[WHAT THE EXERCISE ASKS]: Should the word "cmpRows" occur in a line of the records, copy that line.

Stored dataset items
Segment Open

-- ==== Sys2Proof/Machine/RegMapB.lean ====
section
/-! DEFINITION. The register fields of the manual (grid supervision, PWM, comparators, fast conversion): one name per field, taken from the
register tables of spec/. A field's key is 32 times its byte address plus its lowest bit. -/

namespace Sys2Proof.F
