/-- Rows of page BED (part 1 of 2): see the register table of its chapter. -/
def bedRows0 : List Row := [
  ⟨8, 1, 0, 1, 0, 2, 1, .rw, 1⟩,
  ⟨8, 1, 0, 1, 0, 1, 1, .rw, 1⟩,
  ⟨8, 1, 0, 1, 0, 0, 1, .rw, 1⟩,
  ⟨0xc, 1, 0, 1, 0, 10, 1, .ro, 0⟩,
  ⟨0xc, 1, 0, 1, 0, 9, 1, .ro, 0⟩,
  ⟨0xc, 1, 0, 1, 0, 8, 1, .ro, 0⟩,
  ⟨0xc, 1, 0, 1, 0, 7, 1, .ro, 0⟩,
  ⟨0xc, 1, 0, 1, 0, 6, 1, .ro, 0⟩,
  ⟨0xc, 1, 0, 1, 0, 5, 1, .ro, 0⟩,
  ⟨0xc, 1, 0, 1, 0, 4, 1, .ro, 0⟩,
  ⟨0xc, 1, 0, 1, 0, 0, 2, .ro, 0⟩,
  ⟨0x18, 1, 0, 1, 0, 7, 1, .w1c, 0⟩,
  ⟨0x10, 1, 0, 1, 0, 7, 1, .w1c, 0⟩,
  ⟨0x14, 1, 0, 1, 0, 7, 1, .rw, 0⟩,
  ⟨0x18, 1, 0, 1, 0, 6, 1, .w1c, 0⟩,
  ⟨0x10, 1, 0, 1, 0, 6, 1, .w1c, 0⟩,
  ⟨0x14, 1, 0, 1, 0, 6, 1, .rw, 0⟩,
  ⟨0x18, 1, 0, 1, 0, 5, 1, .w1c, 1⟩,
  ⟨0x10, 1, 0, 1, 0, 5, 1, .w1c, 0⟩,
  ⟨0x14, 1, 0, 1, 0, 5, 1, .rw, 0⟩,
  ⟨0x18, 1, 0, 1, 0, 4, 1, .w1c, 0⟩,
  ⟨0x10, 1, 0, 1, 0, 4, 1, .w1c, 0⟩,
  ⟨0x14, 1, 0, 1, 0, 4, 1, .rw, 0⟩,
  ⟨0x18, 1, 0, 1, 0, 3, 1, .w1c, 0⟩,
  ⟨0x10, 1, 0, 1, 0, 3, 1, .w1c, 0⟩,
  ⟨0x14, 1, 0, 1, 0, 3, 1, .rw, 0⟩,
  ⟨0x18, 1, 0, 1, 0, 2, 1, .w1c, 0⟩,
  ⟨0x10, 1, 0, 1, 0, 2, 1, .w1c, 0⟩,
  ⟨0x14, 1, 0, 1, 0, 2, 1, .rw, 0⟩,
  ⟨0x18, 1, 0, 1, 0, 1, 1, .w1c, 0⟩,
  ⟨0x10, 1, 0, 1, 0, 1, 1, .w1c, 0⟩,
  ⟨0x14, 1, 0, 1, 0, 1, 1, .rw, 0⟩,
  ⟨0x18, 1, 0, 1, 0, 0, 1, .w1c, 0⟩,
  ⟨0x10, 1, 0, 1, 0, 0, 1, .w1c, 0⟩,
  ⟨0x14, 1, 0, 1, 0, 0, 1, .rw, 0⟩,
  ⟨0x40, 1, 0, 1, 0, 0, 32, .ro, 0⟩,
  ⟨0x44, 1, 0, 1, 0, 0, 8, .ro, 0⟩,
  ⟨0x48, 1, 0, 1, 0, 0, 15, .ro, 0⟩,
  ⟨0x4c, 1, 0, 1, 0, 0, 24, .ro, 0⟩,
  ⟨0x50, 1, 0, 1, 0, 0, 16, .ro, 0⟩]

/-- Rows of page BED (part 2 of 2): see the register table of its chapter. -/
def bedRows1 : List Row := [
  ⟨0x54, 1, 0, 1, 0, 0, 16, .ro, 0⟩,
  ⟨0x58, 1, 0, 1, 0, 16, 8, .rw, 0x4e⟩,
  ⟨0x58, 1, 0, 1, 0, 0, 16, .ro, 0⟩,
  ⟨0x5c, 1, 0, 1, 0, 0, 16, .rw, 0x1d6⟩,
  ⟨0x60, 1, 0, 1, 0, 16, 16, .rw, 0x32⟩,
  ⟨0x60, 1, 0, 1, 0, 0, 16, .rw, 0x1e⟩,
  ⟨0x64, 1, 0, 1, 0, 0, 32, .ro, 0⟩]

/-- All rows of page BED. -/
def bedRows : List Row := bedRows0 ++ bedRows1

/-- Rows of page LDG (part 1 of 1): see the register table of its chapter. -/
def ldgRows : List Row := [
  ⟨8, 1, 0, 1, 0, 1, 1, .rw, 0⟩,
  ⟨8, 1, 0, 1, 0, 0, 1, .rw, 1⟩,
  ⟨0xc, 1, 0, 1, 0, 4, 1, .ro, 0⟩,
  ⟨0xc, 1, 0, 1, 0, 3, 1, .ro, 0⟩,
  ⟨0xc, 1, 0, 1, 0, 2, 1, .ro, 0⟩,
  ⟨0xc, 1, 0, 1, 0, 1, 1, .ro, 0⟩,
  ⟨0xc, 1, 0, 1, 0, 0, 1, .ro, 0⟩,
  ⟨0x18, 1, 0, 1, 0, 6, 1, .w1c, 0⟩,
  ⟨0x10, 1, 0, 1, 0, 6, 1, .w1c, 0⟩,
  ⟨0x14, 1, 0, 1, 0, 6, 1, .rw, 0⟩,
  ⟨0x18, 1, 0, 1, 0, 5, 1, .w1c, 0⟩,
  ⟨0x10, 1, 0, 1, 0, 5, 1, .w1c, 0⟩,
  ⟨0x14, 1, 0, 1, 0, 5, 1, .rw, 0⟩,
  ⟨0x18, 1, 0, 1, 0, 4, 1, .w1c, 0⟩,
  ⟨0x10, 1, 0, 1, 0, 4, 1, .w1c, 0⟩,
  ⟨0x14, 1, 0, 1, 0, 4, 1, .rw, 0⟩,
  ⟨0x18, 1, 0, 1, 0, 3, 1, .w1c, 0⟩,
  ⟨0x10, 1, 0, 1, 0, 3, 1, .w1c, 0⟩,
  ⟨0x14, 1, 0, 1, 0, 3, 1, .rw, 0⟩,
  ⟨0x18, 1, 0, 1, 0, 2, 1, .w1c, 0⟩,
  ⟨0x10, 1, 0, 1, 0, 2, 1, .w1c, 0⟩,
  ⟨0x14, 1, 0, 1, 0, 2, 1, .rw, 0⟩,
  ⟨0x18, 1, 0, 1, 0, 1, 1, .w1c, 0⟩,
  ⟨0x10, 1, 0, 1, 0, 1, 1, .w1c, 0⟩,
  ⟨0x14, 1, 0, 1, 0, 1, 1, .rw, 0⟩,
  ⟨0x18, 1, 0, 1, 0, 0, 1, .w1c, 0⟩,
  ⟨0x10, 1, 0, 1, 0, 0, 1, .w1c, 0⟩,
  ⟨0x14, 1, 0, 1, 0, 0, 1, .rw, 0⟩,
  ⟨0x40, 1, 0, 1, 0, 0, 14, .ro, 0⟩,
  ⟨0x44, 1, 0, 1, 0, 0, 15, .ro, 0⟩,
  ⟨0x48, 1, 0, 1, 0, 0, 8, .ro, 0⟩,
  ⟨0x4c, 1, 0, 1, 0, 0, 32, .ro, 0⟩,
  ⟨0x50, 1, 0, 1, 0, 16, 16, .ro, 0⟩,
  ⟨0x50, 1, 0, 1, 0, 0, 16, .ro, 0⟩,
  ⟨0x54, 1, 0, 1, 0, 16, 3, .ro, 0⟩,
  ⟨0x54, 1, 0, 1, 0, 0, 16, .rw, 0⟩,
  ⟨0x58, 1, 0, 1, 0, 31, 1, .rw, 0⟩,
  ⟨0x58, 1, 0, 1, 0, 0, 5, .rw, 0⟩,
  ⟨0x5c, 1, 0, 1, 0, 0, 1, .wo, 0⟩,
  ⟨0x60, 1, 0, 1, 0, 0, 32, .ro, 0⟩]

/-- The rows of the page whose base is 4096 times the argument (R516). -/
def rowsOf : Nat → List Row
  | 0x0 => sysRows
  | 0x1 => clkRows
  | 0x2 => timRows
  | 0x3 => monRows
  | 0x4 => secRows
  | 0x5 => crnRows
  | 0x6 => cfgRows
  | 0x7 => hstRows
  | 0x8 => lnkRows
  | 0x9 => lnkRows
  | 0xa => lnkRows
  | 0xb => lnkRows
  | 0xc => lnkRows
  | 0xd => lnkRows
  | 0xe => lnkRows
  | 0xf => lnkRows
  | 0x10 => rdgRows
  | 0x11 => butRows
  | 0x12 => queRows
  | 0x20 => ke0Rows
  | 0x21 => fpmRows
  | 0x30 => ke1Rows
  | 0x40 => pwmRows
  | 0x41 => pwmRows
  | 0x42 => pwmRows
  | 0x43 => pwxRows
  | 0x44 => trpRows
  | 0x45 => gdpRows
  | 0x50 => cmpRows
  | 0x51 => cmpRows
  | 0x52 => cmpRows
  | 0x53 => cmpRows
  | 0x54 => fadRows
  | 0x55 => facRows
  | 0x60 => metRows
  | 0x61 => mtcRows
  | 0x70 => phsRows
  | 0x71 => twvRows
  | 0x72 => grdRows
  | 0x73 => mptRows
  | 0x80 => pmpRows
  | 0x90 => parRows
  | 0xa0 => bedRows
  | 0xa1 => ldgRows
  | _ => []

Segment Closed

[RESULT]:
  | 0x50 => cmpRows
  | 0x51 => cmpRows
  | 0x52 => cmpRows
  | 0x53 => cmpRows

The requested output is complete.